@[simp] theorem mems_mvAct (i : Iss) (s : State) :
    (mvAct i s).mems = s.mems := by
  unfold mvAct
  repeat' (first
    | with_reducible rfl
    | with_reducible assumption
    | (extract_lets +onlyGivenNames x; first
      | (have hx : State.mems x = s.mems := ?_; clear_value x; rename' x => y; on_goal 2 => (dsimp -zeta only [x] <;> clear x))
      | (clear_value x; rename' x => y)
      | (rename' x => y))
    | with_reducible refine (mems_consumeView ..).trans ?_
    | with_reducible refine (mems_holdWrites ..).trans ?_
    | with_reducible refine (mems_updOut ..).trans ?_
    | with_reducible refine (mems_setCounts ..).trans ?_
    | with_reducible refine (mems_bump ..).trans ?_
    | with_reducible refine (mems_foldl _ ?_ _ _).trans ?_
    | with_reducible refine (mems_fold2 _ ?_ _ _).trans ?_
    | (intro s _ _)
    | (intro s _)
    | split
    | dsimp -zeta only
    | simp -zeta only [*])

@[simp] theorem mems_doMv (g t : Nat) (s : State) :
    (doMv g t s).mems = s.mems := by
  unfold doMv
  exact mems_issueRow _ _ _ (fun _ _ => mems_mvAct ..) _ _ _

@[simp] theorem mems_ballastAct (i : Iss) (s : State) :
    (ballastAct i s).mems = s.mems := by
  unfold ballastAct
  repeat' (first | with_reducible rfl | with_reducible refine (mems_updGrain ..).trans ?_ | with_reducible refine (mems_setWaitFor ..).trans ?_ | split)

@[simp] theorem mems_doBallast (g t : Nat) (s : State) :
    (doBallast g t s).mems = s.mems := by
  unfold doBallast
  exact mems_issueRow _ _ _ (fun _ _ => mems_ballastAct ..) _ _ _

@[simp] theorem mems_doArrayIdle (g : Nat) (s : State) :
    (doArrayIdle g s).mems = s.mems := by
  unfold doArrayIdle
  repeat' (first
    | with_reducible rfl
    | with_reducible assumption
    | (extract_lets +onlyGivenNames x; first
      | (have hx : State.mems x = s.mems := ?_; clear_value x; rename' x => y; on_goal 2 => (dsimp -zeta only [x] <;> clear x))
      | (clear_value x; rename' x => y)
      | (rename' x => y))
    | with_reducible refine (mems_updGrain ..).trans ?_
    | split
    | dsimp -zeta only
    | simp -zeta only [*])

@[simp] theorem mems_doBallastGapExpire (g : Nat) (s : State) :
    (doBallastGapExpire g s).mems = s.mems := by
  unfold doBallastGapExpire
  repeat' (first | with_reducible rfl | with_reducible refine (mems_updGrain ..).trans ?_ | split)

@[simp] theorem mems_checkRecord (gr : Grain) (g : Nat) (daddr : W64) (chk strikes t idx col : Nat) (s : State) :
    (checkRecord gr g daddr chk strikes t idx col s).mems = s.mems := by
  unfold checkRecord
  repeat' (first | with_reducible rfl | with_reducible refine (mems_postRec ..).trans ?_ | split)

══════

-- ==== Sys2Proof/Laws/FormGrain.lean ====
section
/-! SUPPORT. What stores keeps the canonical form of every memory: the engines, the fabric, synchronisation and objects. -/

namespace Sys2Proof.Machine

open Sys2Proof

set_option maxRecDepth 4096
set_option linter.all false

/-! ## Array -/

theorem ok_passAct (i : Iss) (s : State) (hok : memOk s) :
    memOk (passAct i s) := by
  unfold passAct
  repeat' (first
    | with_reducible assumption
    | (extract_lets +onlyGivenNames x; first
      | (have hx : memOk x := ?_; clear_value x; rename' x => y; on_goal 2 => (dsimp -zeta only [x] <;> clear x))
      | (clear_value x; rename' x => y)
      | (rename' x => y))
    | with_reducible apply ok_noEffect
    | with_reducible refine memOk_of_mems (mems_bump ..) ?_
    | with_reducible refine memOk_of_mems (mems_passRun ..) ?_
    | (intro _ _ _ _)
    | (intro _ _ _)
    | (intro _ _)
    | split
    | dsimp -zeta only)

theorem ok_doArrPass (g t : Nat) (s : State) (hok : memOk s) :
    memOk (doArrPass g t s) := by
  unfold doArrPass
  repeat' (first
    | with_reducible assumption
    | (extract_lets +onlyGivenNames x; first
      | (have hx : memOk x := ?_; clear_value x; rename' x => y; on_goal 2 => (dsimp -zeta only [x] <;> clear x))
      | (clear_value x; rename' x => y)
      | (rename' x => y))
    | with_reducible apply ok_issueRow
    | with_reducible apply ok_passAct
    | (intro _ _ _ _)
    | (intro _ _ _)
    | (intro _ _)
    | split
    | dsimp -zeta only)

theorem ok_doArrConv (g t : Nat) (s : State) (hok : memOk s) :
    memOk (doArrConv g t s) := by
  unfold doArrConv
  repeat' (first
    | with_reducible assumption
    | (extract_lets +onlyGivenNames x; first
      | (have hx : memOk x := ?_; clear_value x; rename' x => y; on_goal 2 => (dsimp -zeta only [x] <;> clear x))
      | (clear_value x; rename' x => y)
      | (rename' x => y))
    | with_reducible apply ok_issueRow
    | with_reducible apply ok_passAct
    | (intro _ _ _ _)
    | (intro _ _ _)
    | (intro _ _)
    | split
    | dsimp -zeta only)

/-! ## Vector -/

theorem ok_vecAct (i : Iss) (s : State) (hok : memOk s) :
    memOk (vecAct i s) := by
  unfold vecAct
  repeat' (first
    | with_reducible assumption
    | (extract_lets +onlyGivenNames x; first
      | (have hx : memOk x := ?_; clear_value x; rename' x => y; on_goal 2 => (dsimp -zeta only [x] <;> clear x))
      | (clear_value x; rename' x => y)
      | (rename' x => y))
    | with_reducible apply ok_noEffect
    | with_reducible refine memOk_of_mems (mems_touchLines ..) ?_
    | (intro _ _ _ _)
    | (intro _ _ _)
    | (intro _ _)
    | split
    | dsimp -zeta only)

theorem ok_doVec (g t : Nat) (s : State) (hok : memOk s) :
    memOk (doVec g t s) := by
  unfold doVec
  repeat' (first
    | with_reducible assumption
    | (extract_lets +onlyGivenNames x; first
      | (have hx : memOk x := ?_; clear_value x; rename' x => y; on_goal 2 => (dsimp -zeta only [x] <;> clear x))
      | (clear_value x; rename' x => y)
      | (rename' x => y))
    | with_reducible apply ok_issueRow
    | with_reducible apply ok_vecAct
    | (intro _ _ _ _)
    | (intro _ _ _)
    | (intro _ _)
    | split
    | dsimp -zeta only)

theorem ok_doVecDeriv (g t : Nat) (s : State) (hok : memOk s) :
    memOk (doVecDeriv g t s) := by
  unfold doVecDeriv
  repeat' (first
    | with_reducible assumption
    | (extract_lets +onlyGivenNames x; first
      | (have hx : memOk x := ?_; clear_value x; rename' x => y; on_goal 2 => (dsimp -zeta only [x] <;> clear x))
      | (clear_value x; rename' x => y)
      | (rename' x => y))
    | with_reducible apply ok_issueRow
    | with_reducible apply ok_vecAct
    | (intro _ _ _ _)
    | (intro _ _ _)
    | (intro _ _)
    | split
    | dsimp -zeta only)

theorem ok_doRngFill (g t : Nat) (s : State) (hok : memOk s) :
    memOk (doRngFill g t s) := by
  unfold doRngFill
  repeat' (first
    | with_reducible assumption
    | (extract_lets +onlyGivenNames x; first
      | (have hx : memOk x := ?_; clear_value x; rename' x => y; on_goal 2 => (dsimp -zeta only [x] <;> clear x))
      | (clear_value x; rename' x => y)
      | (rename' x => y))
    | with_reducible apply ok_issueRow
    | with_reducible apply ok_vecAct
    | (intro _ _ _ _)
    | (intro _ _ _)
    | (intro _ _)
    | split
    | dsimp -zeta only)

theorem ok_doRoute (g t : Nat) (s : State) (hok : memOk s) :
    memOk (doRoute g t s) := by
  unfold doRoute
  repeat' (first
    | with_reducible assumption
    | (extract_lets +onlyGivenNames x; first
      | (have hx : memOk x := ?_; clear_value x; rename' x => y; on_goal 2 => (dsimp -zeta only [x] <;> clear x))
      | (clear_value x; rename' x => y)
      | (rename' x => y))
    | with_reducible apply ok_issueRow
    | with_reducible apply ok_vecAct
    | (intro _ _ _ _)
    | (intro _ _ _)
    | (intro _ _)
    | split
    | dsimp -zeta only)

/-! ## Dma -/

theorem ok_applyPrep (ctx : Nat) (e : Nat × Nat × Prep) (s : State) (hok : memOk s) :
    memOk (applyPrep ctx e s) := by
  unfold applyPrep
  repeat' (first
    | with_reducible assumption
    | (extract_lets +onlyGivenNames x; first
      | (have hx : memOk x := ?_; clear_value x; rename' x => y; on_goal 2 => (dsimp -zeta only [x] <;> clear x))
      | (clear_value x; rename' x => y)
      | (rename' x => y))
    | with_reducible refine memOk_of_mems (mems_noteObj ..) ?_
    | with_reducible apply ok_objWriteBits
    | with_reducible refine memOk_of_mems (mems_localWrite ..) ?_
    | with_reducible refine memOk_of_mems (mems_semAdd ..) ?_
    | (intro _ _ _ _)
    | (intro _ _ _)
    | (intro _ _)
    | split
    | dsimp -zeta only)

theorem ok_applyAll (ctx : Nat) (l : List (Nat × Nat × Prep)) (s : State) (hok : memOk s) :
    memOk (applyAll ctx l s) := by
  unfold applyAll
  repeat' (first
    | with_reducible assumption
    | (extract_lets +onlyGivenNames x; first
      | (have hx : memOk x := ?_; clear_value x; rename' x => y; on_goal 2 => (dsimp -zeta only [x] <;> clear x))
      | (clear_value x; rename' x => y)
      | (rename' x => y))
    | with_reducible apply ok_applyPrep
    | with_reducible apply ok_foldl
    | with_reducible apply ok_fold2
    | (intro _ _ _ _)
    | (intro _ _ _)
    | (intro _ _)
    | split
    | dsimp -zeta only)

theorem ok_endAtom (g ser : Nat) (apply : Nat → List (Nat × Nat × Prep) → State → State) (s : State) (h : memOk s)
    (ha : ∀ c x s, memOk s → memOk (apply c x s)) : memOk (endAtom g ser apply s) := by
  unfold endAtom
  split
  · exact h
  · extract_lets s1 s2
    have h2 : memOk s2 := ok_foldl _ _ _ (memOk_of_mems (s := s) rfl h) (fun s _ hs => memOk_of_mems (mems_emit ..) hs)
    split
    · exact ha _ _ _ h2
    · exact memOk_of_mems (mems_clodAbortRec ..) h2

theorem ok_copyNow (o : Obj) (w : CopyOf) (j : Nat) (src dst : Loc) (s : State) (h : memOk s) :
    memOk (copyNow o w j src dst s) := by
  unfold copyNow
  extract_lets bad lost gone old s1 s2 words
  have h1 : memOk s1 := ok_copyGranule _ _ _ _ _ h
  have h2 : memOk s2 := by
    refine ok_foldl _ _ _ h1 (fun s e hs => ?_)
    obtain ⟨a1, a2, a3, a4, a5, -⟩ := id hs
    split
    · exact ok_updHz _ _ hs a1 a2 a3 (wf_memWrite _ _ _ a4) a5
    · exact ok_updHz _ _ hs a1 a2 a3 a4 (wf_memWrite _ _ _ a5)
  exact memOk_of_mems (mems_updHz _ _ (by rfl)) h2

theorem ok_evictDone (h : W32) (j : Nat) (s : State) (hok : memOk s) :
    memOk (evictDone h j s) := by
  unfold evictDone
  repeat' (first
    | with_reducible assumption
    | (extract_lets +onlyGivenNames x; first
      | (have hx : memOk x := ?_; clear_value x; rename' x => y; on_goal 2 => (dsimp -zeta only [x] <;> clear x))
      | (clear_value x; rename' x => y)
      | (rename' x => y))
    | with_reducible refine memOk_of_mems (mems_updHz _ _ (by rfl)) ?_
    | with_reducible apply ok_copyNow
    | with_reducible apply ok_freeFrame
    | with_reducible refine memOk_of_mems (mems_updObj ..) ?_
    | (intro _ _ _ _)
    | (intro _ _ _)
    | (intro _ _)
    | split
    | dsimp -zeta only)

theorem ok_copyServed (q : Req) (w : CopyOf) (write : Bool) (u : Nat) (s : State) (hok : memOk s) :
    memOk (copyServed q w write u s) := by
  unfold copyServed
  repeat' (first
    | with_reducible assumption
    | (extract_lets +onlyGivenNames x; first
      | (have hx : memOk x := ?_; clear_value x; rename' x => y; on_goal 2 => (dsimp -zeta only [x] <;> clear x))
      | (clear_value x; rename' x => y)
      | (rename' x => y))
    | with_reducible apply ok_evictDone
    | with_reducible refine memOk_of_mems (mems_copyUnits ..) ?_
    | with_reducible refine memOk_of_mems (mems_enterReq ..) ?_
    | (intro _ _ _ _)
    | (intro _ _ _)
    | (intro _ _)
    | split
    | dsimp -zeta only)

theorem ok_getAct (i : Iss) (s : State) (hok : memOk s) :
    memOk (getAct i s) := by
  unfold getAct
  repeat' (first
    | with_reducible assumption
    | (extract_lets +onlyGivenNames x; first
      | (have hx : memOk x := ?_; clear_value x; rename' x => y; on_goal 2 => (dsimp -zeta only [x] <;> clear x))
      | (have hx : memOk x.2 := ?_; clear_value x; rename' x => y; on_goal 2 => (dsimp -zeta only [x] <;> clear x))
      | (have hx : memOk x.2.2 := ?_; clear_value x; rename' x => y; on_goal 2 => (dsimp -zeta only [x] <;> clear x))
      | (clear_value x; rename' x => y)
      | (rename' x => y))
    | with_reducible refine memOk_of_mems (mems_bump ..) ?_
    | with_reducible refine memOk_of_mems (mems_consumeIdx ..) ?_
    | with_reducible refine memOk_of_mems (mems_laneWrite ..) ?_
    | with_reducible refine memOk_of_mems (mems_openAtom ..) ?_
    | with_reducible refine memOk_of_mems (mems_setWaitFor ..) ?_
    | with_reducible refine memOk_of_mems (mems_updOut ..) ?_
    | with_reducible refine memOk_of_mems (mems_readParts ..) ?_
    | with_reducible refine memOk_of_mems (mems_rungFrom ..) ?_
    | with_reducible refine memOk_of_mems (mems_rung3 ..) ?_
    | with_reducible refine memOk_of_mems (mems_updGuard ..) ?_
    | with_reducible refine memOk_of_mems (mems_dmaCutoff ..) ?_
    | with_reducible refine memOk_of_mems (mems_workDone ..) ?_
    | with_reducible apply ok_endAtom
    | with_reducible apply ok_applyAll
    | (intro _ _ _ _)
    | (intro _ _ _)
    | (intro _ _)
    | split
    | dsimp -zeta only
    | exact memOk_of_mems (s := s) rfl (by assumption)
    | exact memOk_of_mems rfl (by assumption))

══════

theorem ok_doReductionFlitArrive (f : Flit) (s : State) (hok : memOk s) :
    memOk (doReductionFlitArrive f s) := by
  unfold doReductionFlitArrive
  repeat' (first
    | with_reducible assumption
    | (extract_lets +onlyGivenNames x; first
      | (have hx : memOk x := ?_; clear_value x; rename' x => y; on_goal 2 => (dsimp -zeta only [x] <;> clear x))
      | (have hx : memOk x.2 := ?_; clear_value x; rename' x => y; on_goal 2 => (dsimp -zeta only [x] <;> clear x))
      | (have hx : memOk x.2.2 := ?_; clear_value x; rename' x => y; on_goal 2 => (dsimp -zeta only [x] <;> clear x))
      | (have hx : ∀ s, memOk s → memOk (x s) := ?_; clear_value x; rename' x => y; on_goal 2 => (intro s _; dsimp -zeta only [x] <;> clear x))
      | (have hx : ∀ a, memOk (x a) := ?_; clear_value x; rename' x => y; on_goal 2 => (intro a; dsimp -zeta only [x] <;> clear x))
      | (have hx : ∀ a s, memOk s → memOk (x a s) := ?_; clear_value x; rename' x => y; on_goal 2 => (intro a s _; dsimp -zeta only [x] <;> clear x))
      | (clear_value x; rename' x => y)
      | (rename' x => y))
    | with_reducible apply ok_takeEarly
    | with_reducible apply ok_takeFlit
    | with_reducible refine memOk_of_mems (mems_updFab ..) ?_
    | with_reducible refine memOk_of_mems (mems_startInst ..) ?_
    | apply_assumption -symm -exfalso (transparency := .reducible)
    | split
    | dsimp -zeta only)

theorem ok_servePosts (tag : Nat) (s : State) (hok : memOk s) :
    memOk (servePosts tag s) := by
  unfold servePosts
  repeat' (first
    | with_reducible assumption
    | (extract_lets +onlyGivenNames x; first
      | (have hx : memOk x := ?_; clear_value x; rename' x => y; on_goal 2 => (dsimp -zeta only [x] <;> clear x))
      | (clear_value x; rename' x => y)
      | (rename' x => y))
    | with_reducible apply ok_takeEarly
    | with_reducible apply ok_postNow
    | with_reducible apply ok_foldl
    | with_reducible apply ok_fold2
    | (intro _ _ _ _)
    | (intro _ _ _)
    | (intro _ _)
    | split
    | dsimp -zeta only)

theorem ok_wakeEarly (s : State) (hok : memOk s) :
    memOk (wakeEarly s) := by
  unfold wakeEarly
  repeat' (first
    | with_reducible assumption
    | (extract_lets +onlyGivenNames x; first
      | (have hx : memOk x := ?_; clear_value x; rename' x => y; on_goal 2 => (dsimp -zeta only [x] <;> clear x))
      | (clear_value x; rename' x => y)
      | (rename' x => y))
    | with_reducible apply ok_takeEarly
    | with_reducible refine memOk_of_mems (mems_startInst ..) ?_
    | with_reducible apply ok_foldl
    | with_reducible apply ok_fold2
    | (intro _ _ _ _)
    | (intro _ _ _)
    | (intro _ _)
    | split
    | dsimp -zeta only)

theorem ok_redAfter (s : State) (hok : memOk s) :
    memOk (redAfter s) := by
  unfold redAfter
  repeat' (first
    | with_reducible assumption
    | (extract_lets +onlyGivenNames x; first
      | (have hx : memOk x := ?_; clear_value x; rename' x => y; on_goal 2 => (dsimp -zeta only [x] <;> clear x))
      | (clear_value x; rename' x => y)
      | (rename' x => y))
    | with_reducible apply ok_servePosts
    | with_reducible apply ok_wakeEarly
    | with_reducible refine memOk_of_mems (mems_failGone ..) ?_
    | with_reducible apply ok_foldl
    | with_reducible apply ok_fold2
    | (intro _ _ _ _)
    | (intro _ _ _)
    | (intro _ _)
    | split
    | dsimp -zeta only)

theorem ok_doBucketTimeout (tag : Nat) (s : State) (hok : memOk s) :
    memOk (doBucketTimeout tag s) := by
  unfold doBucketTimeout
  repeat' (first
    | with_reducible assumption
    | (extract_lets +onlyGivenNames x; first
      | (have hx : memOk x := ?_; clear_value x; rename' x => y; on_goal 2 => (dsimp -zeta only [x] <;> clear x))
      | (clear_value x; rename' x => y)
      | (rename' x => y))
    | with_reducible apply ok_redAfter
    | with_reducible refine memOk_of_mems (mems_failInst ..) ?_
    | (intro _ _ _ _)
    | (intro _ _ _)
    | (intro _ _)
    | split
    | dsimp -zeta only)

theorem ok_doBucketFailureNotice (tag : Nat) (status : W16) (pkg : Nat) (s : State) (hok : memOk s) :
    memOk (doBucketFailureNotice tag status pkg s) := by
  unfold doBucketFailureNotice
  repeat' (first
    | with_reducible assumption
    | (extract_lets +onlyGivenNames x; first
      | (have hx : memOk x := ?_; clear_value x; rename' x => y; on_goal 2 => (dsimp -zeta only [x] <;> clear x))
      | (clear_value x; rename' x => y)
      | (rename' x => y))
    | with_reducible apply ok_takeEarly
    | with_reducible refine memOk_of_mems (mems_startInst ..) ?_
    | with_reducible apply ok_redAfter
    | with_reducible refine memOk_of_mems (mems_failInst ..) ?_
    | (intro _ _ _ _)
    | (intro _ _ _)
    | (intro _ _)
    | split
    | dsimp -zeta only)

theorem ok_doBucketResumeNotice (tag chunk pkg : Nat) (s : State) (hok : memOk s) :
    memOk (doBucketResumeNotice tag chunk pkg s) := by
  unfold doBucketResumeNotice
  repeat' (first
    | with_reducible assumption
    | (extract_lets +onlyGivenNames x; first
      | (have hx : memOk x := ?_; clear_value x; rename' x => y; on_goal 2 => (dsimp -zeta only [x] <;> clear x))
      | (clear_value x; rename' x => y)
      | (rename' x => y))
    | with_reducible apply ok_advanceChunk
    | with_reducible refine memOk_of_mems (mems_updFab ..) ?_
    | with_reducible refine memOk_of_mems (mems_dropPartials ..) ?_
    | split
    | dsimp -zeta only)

══════

WORK REQUEST:
Say how many lines in the records contain the string "List", and say nothing else.

ANSWER TO THIS PROBLEM:
2